* [Instructions to follow] Report only the number of lines that contain the string "CoreId" in the records below.
════════════════
/-! #### State.store -/
@[simp] theorem State.store_marks (k : Nat) (bs : List Byte) : (s.store k bs).marks = s.marks := rfl
@[simp] theorem State.store_org (k : Nat) (bs : List Byte) : (s.store k bs).org = s.org := rfl
@[simp] theorem State.store_tiles (k : Nat) (bs : List Byte) : (s.store k bs).tiles = s.tiles := rfl
@[simp] theorem State.store_regions (k : Nat) (bs : List Byte) : (s.store k bs).regions = s.regions := rfl
@[simp] theorem State.store_net (k : Nat) (bs : List Byte) : (s.store k bs).net = s.net := rfl
@[simp] theorem State.store_mmu (k : Nat) (bs : List Byte) : (s.store k bs).mmu = s.mmu := rfl
@[simp] theorem State.store_hbms (k : Nat) (bs : List Byte) : (s.store k bs).hbms = s.hbms := rfl
@[simp] theorem State.store_host (k : Nat) (bs : List Byte) : (s.store k bs).host = s.host := rfl
@[simp] theorem State.store_errs (k : Nat) (bs : List Byte) : (s.store k bs).errs = s.errs := rfl
@[simp] theorem State.store_power (k : Nat) (bs : List Byte) : (s.store k bs).power = s.power := rfl
@[simp] theorem State.store_start (k : Nat) (bs : List Byte) : (s.store k bs).start = s.start := rfl
@[simp] theorem State.store_pins (k : Nat) (bs : List Byte) : (s.store k bs).pins = s.pins := rfl
@[simp] theorem State.store_fabric (k : Nat) (bs : List Byte) : (s.store k bs).fabric = s.fabric := rfl
@[simp] theorem State.store_fold (k : Nat) (bs : List Byte) : (s.store k bs).fold = s.fold := rfl
@[simp] theorem State.store_ident (k : Nat) (bs : List Byte) : (s.store k bs).ident = s.ident := rfl
@[simp] theorem State.store_events (k : Nat) (bs : List Byte) : (s.store k bs).events = s.events := rfl
@[simp] theorem State.store_rates (k : Nat) (bs : List Byte) : (s.store k bs).rates = s.rates := rfl
@[simp] theorem State.store_out (k : Nat) (bs : List Byte) : (s.store k bs).out = s.out := rfl
@[simp] theorem State.store_time (k : Nat) (bs : List Byte) : (s.store k bs).time = s.time := rfl
@[simp] theorem State.store_free (k : Nat) (bs : List Byte) : (s.store k bs).free = s.free := rfl
@[simp] theorem State.store_pending (k : Nat) (bs : List Byte) : (s.store k bs).pending = s.pending := rfl
@[simp] theorem State.tile_store (k : Nat) (bs : List Byte) (a : Nat) : (s.store k bs).tile a = s.tile a := rfl
@[simp] theorem State.region_store (k : Nat) (bs : List Byte) (a : Nat) : (s.store k bs).region a = s.region a := rfl
@[simp] theorem State.stack_store (k : Nat) (bs : List Byte) (a : Nat) : (s.store k bs).stack a = s.stack a := rfl
@[simp] theorem State.paddock_store (k : Nat) (bs : List Byte) (a : Nat) : (s.store k bs).paddock a = s.paddock a := rfl
@[simp] theorem State.job_store (k : Nat) (bs : List Byte) (a : Nat) : (s.store k bs).job a = s.job a := rfl
@[simp] theorem State.ctx_store (k : Nat) (bs : List Byte) (a : Nat) : (s.store k bs).ctx a = s.ctx a := rfl
@[simp] theorem State.func_store (k : Nat) (bs : List Byte) (a : Nat) : (s.store k bs).func a = s.func a := rfl
@[simp] theorem State.queue_store (k : Nat) (bs : List Byte) (a d : Nat) : (s.store k bs).queue a d = s.queue a d := rfl
@[simp] theorem State.port_store (k : Nat) (bs : List Byte) (a : Nat) : (s.store k bs).port a = s.port a := rfl
@[simp] theorem State.mmuCtx_store (k : Nat) (bs : List Byte) (a : Nat) : (s.store k bs).mmuCtx a = s.mmuCtx a := rfl
@[simp] theorem State.router_store (k : Nat) (bs : List Byte) (a : Nat) : (s.store k bs).router a = s.router a := rfl
@[simp] theorem State.core_store (k : Nat) (bs : List Byte) (a : CoreId) : (s.store k bs).core a = s.core a := rfl
@[simp] theorem State.lamp_store (k : Nat) (bs : List Byte) (a : Nat) : (s.store k bs).lamp a = s.lamp a := rfl
@[simp] theorem State.endpoint_store (k : Nat) (bs : List Byte) (a : Nat) : (s.store k bs).endpoint a = s.endpoint a := rfl
@[simp] theorem State.mailbox_store (k : Nat) (bs : List Byte) (a : Nat) : (s.store k bs).mailbox a = s.mailbox a := rfl
@[simp] theorem State.marked_store (k : Nat) (bs : List Byte) (a : Nat) : (s.store k bs).marked a = s.marked a := rfl

/-! #### State.mark -/
@[simp] theorem State.mark_mem (k : Nat) (b : Bool) : (s.mark k b).mem = s.mem := rfl
@[simp] theorem State.mark_org (k : Nat) (b : Bool) : (s.mark k b).org = s.org := rfl
@[simp] theorem State.mark_tiles (k : Nat) (b : Bool) : (s.mark k b).tiles = s.tiles := rfl
@[simp] theorem State.mark_regions (k : Nat) (b : Bool) : (s.mark k b).regions = s.regions := rfl
@[simp] theorem State.mark_net (k : Nat) (b : Bool) : (s.mark k b).net = s.net := rfl
@[simp] theorem State.mark_mmu (k : Nat) (b : Bool) : (s.mark k b).mmu = s.mmu := rfl
@[simp] theorem State.mark_hbms (k : Nat) (b : Bool) : (s.mark k b).hbms = s.hbms := rfl
@[simp] theorem State.mark_host (k : Nat) (b : Bool) : (s.mark k b).host = s.host := rfl
@[simp] theorem State.mark_errs (k : Nat) (b : Bool) : (s.mark k b).errs = s.errs := rfl
@[simp] theorem State.mark_power (k : Nat) (b : Bool) : (s.mark k b).power = s.power := rfl
@[simp] theorem State.mark_start (k : Nat) (b : Bool) : (s.mark k b).start = s.start := rfl
@[simp] theorem State.mark_pins (k : Nat) (b : Bool) : (s.mark k b).pins = s.pins := rfl
@[simp] theorem State.mark_fabric (k : Nat) (b : Bool) : (s.mark k b).fabric = s.fabric := rfl
@[simp] theorem State.mark_fold (k : Nat) (b : Bool) : (s.mark k b).fold = s.fold := rfl
@[simp] theorem State.mark_ident (k : Nat) (b : Bool) : (s.mark k b).ident = s.ident := rfl
@[simp] theorem State.mark_events (k : Nat) (b : Bool) : (s.mark k b).events = s.events := rfl
@[simp] theorem State.mark_rates (k : Nat) (b : Bool) : (s.mark k b).rates = s.rates := rfl
@[simp] theorem State.mark_out (k : Nat) (b : Bool) : (s.mark k b).out = s.out := rfl
@[simp] theorem State.mark_time (k : Nat) (b : Bool) : (s.mark k b).time = s.time := rfl
@[simp] theorem State.mark_free (k : Nat) (b : Bool) : (s.mark k b).free = s.free := rfl
@[simp] theorem State.mark_pending (k : Nat) (b : Bool) : (s.mark k b).pending = s.pending := rfl
@[simp] theorem State.tile_mark (k : Nat) (b : Bool) (a : Nat) : (s.mark k b).tile a = s.tile a := rfl
@[simp] theorem State.region_mark (k : Nat) (b : Bool) (a : Nat) : (s.mark k b).region a = s.region a := rfl
@[simp] theorem State.stack_mark (k : Nat) (b : Bool) (a : Nat) : (s.mark k b).stack a = s.stack a := rfl
@[simp] theorem State.paddock_mark (k : Nat) (b : Bool) (a : Nat) : (s.mark k b).paddock a = s.paddock a := rfl
@[simp] theorem State.job_mark (k : Nat) (b : Bool) (a : Nat) : (s.mark k b).job a = s.job a := rfl
@[simp] theorem State.ctx_mark (k : Nat) (b : Bool) (a : Nat) : (s.mark k b).ctx a = s.ctx a := rfl
@[simp] theorem State.func_mark (k : Nat) (b : Bool) (a : Nat) : (s.mark k b).func a = s.func a := rfl
@[simp] theorem State.queue_mark (k : Nat) (b : Bool) (a d : Nat) : (s.mark k b).queue a d = s.queue a d := rfl
@[simp] theorem State.port_mark (k : Nat) (b : Bool) (a : Nat) : (s.mark k b).port a = s.port a := rfl
@[simp] theorem State.mmuCtx_mark (k : Nat) (b : Bool) (a : Nat) : (s.mark k b).mmuCtx a = s.mmuCtx a := rfl
@[simp] theorem State.router_mark (k : Nat) (b : Bool) (a : Nat) : (s.mark k b).router a = s.router a := rfl
@[simp] theorem State.core_mark (k : Nat) (b : Bool) (a : CoreId) : (s.mark k b).core a = s.core a := rfl
@[simp] theorem State.lamp_mark (k : Nat) (b : Bool) (a : Nat) : (s.mark k b).lamp a = s.lamp a := rfl
@[simp] theorem State.endpoint_mark (k : Nat) (b : Bool) (a : Nat) : (s.mark k b).endpoint a = s.endpoint a := rfl
@[simp] theorem State.mailbox_mark (k : Nat) (b : Bool) (a : Nat) : (s.mark k b).mailbox a = s.mailbox a := rfl
@[simp] theorem State.byte_mark (k : Nat) (b : Bool) (a : Nat) : (s.mark k b).byte a = s.byte a := rfl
════════════════
* [Problem solution] 2